Check each line below for the word "zeroN" and give the number of lines that have it, nothing more.

=== Dataset entries ===
· · · · · · ·

/-- DIE_DISCOVERY_DONE (R386): bit d of `answers` and `passes` is the die that CAL_DIE_SEL names d + 1. A memory die that is absent gives FAIL_CAUSE 4,
one that fails its self-test FAIL_CAUSE 1 (log entry 72, DEDUCED). -/
def execDieDiscoveryDone (answers : Nat) (passes : Nat) (s : State) : Host.Outcome State Fault Refusal :=
  .next <|
    if s.bootStage ≠ 2 then s
    else
      let good (d : Nat) : Bool := answers.testBit d && passes.testBit d
      let s : State := { s with boot := { s.boot with answers := answers, passes := passes, calTs := s.time.ts.toNat } }
      let s := [0, 1, 2, 3].foldl (fun s c => if good c then s else s.fenceCruc c) s
      if !(answers.testBit 4 && answers.testBit 5) then s.bootFail 4
      else if !(good 4 && good 5) then s.bootFail 1
      else if 2 ≤ s.crucFenced then s.bootFail 3
      else s.setStage 3

/-! ### Calibration (R387, R388). Steps count from 0 here. -/

/-- Units of a step. -/
def calUnits (k : Nat) : Nat := [4, 8, 4, 32, 3, 1].getD k 0

/-- Elements of unit `u` of a step. -/
def calElems (k u : Nat) : Nat := if k = 4 ∧ u = 2 then 3 else [34, 18, 68, 68, 5, 17].getD k 0

/-- Elements that unit `u` of a step needs. -/
def calNeeded (k u : Nat) : Nat := if k = 4 ∧ u = 2 then 2 else [32, 16, 64, 64, 4, 16].getD k 0

/-- Nothing counted. -/
def zeroN : Nat → Nat := fun _ => 0

/-- Elements of a unit tried and marked bad in the step in progress. -/
def State.calTried (s : State) (u : Nat) : Nat := s.boot.tried.get zeroN u
def State.calBad (s : State) (u : Nat) : Nat := s.boot.bad.get zeroN u

/-- The step in progress is run for unit `u`: a fenced Crucible is left out (log entry 40). -/
def State.calRuns (s : State) (u : Nat) : Bool := !((s.boot.calStep == 0 || s.boot.calStep == 2) && s.rbit R.CAL_STATUS (8 + u) && s.calTried u == 0)

/-- Unit `u` is calibrated. -/
def State.calGood (s : State) (u : Nat) : Bool := decide (calNeeded s.boot.calStep u ≤ s.calTried u - s.calBad u)

/-- Unit `u` is calibrated or has run out of elements. -/
def State.calUnitDone (s : State) (u : Nat) : Bool := s.calGood u || decide (calElems s.boot.calStep u ≤ s.calTried u)

/-- The step in progress has ended in every unit. -/
def State.calStepDone (s : State) : Bool := (List.range (calUnits s.boot.calStep)).all (fun u => !s.calRuns u || s.calUnitDone u)

/-- The fewest spares left over the units of the step in progress. -/
def State.calSpares (s : State) : Nat :=
  let k := s.boot.calStep
  ((List.range (calUnits k)).filter s.calRuns).foldl (fun m u => min m (calElems k u - calNeeded k u - s.calBad u)) 255

/-- CAL_STEPs shows the totals of the step in progress. -/
def State.calShow (s : State) : State :=
  let us := List.range (calUnits s.boot.calStep)
  let a := R.CAL_STEP s.boot.calStep
  let s' := s.setRfld a 23 16 (satN 255 ((us.map s.calTried).sum))
  (s'.setRfld a 15 8 (satN 255 ((us.map s.calBad).sum))).setRfld a 7 0 s.calSpares

/-- The words of BADMAP, the oldest entry first. -/
def State.badOrder (s : State) : List Nat := (List.range 8).map (fun j => (s.ingot.badNext + j) % 8)

/-- An entry of BADMAP is written unless it is there already (R388): into a free word, else over the oldest entry. A worn word is passed
over. -/
def State.badMark (s : State) (e : Word) : State :=
  if (List.range 8).any (fun i => s.ingotNext (8 + i) == e) || !s.pwr.aonOk then s
  else
    let l := s.badOrder.filter (fun i => !s.ingotWorn (8 + i))
    match (match l.find? (fun i => s.ingotNext (8 + i) == 0) with | some i => some i | none => l.head?) with
    | none => s.ingotDiscard
    | some i =>
      let s := s.ingotDevice (8 + i) e
      { s with ingot := { s.ingot with badNext := (i + 1) % 8 } }

/-- Calibration ends (R388): its duration, and the entries for BADMAP. -/
def State.calEnd (s : State) : State :=
  let s := (s.setReg R.CAL_TIME (w32 ((s.time.ts.toNat - s.boot.calTs) / 100))).setRbit R.CAL_STATUS 31 true
  let s := s.boot.marks.foldl State.badMark s
  { s with boot := { s.boot with marks := [] } }

/-- What follows the end of the step in progress: the next step, or the clearing of DRAM. -/
def State.calNext (s : State) : State :=
  let s := s.setRbit (R.CAL_STEP s.boot.calStep) 31 true
  if s.boot.calStep = 5 then s.calEnd.setStage 4
  else { s with boot := { s.boot with calStep := s.boot.calStep + 1, tried := [], bad := [] } }

/-- Unit `u` of the step in progress has run out of elements (R389). -/
def State.calFence (s : State) (u : Nat) : State :=
  let s := (s.setRbit (R.CAL_STEP s.boot.calStep) 30 true).setRbit R.CAL_STATUS 30 true
  match s.boot.calStep with
  | 1 => s.calEnd.bootFail 1
  | 3 => s.setRbit R.CAL_PORT_FENCED u true
  | 4 => s.setRbit R.CAL_STATUS (4 + u) true
  | 5 => s.calEnd.bootFail 2
  | _ =>
    let s := s.fenceCruc u
    if 2 ≤ s.crucFenced then s.calEnd.bootFail 3 else s

/-- CAL_ELEMENT_DONE (R387, R388): element `elem` of a unit passes or fails; elements are taken in ascending index. -/
def execCalElementDone (stepNo : Fin 6) (unit : Nat) (elem : Nat) (pass : Bool) (s : State) : Host.Outcome State Fault Refusal :=
  .next <|
    if s.bootStage ≠ 3 ∨ stepNo.val ≠ s.boot.calStep ∨ calUnits s.boot.calStep ≤ unit then s
    else if !s.calRuns unit || s.calUnitDone unit || s.calTried unit != elem then s
    else
      let s := s.bump R.CAL_COUNT
      let s : State := { s with boot := { s.boot with tried := s.boot.tried.set zeroN unit (elem + 1) } }
      let s := if pass then s
        else
          let s := s.bump R.CAL_BAD_COUNT
          let e := w32 (2 ^ 31 + (s.boot.calStep + 1) * 2 ^ 24 + unit * 2 ^ 16 + elem)
          { s with boot := { s.boot with bad := s.boot.bad.set zeroN unit (s.calBad unit + 1), marks := s.boot.marks ++ [e] } }
      let s := s.calShow
      let s := if s.calUnitDone unit && !s.calGood unit then s.calFence unit else s
      if s.bootStage = 3 ∧ s.calStepDone then s.calNext else s

/-- CAL_FORGET (R388): the eight words of BADMAP are cleared, one write each, the oldest entry first. -/
def execCalForget (s : State) : Host.Outcome State Fault Refusal :=
  .next <| s.hostDo 0xC fun s =>
    s.badOrder.foldl (fun s i => s.ingotDevice (8 + i) 0) s

/-! ### Memory clear -/

/-- DRAM_CLEAR_DONE (R383, R389, R391): DRAM holds zeros with valid ECC, and READY sets. -/
def execDramClearDone (s : State) : Host.Outcome State Fault Refusal :=
  .next <|
    if s.bootStage ≠ 4 then s
    else
      let s : State := { s with mem := [], memPoi := [], memCe := [], memUe := [] }
      let s := ((s.setStage 5).setRbit R.CAL_BOOT_STATUS 31 true).setRbit R.BO_STATUS 0 s.pwr.pin
      if s.rbit R.CAL_STATUS 30 then s.raise Ev.CAL_DEGRADED else s

end Sys2Proof.Machine
end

· · · · · · ·

=== ANSWER TO THIS EXERCISE ===
5